**REQUIRED ACTION:** Make an exact copy of all the data.

* * *

-- ==== Sys2Proof/Laws/State.lean ====
section
/-! SUPPORT. One lemma for each field that an operation leaves alone, so that no proof unfolds a record
update; and what reading sees after a change of something else. -/

namespace Sys2Proof.Machine

/-! ### `setReg` -/

@[simp] theorem setReg_alt (s : State) (r : Reg8) (v : Byte) : (s.setReg r v).alt = s.alt := by cases r <;> rfl
@[simp] theorem setReg_ix (s : State) (r : Reg8) (v : Byte) : (s.setReg r v).ix = s.ix := by cases r <;> rfl
@[simp] theorem setReg_iy (s : State) (r : Reg8) (v : Byte) : (s.setReg r v).iy = s.iy := by cases r <;> rfl
@[simp] theorem setReg_sp (s : State) (r : Reg8) (v : Byte) : (s.setReg r v).sp = s.sp := by cases r <;> rfl
@[simp] theorem setReg_pc (s : State) (r : Reg8) (v : Byte) : (s.setReg r v).pc = s.pc := by cases r <;> rfl
@[simp] theorem setReg_ireg (s : State) (r : Reg8) (v : Byte) : (s.setReg r v).ireg = s.ireg := by cases r <;> rfl
@[simp] theorem setReg_iff1 (s : State) (r : Reg8) (v : Byte) : (s.setReg r v).iff1 = s.iff1 := by cases r <;> rfl
@[simp] theorem setReg_iff2 (s : State) (r : Reg8) (v : Byte) : (s.setReg r v).iff2 = s.iff2 := by cases r <;> rfl
@[simp] theorem setReg_im (s : State) (r : Reg8) (v : Byte) : (s.setReg r v).im = s.im := by cases r <;> rfl
@[simp] theorem setReg_eiShadow (s : State) (r : Reg8) (v : Byte) : (s.setReg r v).eiShadow = s.eiShadow := by cases r <;> rfl
@[simp] theorem setReg_nmiPending (s : State) (r : Reg8) (v : Byte) : (s.setReg r v).nmiPending = s.nmiPending := by cases r <;> rfl
@[simp] theorem setReg_halted (s : State) (r : Reg8) (v : Byte) : (s.setReg r v).halted = s.halted := by cases r <;> rfl
@[simp] theorem setReg_busGranted (s : State) (r : Reg8) (v : Byte) : (s.setReg r v).busGranted = s.busGranted := by cases r <;> rfl
@[simp] theorem setReg_debugStopped (s : State) (r : Reg8) (v : Byte) : (s.setReg r v).debugStopped = s.debugStopped := by cases r <;> rfl
@[simp] theorem setReg_mem (s : State) (r : Reg8) (v : Byte) : (s.setReg r v).mem = s.mem := by cases r <;> rfl
@[simp] theorem setReg_platform (s : State) (r : Reg8) (v : Byte) : (s.setReg r v).platform = s.platform := by cases r <;> rfl
@[simp] theorem setReg_debugEnable (s : State) (r : Reg8) (v : Byte) : (s.setReg r v).debugEnable = s.debugEnable := by cases r <;> rfl
@[simp] theorem setReg_inputs (s : State) (r : Reg8) (v : Byte) : (s.setReg r v).inputs = s.inputs := by cases r <;> rfl
@[simp] theorem setReg_memDataIn (s : State) (r : Reg8) (v : Byte) : (s.setReg r v).memDataIn = s.memDataIn := by cases r <;> rfl
@[simp] theorem setReg_sfrDataIn (s : State) (r : Reg8) (v : Byte) : (s.setReg r v).sfrDataIn = s.sfrDataIn := by cases r <;> rfl
@[simp] theorem setReg_bus (s : State) (r : Reg8) (v : Byte) : (s.setReg r v).bus = s.bus := by cases r <;> rfl
@[simp] theorem setReg_draws (s : State) (r : Reg8) (v : Byte) : (s.setReg r v).draws = s.draws := by cases r <;> rfl
@[simp] theorem setReg_kindAt (s : State) (r : Reg8) (v : Byte) (y : Word) : (s.setReg r v).kindAt y = s.kindAt y := by
  simp [State.kindAt]
@[simp] theorem setReg_peek (s : State) (r : Reg8) (v : Byte) (y : Word) : (s.setReg r v).peek y = s.peek y := by
  simp [State.peek]
@[simp] theorem setReg_memIn (s : State) (r : Reg8) (v : Byte) (y : Word) : (s.setReg r v).memIn y = s.memIn y := by
  simp [State.memIn]
@[simp] theorem setReg_sfrIn (s : State) (r : Reg8) (v : Byte) : (s.setReg r v).sfrIn = s.sfrIn := by
  simp [State.sfrIn]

* * *

**EXPECTED ANSWER:**
-- ==== Sys2Proof/Laws/State.lean ====
section
/-! SUPPORT. One lemma for each field that an operation leaves alone, so that no proof unfolds a record
update; and what reading sees after a change of something else. -/

namespace Sys2Proof.Machine

/-! ### `setReg` -/

@[simp] theorem setReg_alt (s : State) (r : Reg8) (v : Byte) : (s.setReg r v).alt = s.alt := by cases r <;> rfl
@[simp] theorem setReg_ix (s : State) (r : Reg8) (v : Byte) : (s.setReg r v).ix = s.ix := by cases r <;> rfl
@[simp] theorem setReg_iy (s : State) (r : Reg8) (v : Byte) : (s.setReg r v).iy = s.iy := by cases r <;> rfl
@[simp] theorem setReg_sp (s : State) (r : Reg8) (v : Byte) : (s.setReg r v).sp = s.sp := by cases r <;> rfl
@[simp] theorem setReg_pc (s : State) (r : Reg8) (v : Byte) : (s.setReg r v).pc = s.pc := by cases r <;> rfl
@[simp] theorem setReg_ireg (s : State) (r : Reg8) (v : Byte) : (s.setReg r v).ireg = s.ireg := by cases r <;> rfl
@[simp] theorem setReg_iff1 (s : State) (r : Reg8) (v : Byte) : (s.setReg r v).iff1 = s.iff1 := by cases r <;> rfl
@[simp] theorem setReg_iff2 (s : State) (r : Reg8) (v : Byte) : (s.setReg r v).iff2 = s.iff2 := by cases r <;> rfl
@[simp] theorem setReg_im (s : State) (r : Reg8) (v : Byte) : (s.setReg r v).im = s.im := by cases r <;> rfl
@[simp] theorem setReg_eiShadow (s : State) (r : Reg8) (v : Byte) : (s.setReg r v).eiShadow = s.eiShadow := by cases r <;> rfl
@[simp] theorem setReg_nmiPending (s : State) (r : Reg8) (v : Byte) : (s.setReg r v).nmiPending = s.nmiPending := by cases r <;> rfl
@[simp] theorem setReg_halted (s : State) (r : Reg8) (v : Byte) : (s.setReg r v).halted = s.halted := by cases r <;> rfl
@[simp] theorem setReg_busGranted (s : State) (r : Reg8) (v : Byte) : (s.setReg r v).busGranted = s.busGranted := by cases r <;> rfl
@[simp] theorem setReg_debugStopped (s : State) (r : Reg8) (v : Byte) : (s.setReg r v).debugStopped = s.debugStopped := by cases r <;> rfl
@[simp] theorem setReg_mem (s : State) (r : Reg8) (v : Byte) : (s.setReg r v).mem = s.mem := by cases r <;> rfl
@[simp] theorem setReg_platform (s : State) (r : Reg8) (v : Byte) : (s.setReg r v).platform = s.platform := by cases r <;> rfl
@[simp] theorem setReg_debugEnable (s : State) (r : Reg8) (v : Byte) : (s.setReg r v).debugEnable = s.debugEnable := by cases r <;> rfl
@[simp] theorem setReg_inputs (s : State) (r : Reg8) (v : Byte) : (s.setReg r v).inputs = s.inputs := by cases r <;> rfl
@[simp] theorem setReg_memDataIn (s : State) (r : Reg8) (v : Byte) : (s.setReg r v).memDataIn = s.memDataIn := by cases r <;> rfl
@[simp] theorem setReg_sfrDataIn (s : State) (r : Reg8) (v : Byte) : (s.setReg r v).sfrDataIn = s.sfrDataIn := by cases r <;> rfl
@[simp] theorem setReg_bus (s : State) (r : Reg8) (v : Byte) : (s.setReg r v).bus = s.bus := by cases r <;> rfl
@[simp] theorem setReg_draws (s : State) (r : Reg8) (v : Byte) : (s.setReg r v).draws = s.draws := by cases r <;> rfl
@[simp] theorem setReg_kindAt (s : State) (r : Reg8) (v : Byte) (y : Word) : (s.setReg r v).kindAt y = s.kindAt y := by
  simp [State.kindAt]
@[simp] theorem setReg_peek (s : State) (r : Reg8) (v : Byte) (y : Word) : (s.setReg r v).peek y = s.peek y := by
  simp [State.peek]
@[simp] theorem setReg_memIn (s : State) (r : Reg8) (v : Byte) (y : Word) : (s.setReg r v).memIn y = s.memIn y := by
  simp [State.memIn]
@[simp] theorem setReg_sfrIn (s : State) (r : Reg8) (v : Byte) : (s.setReg r v).sfrIn = s.sfrIn := by
  simp [State.sfrIn]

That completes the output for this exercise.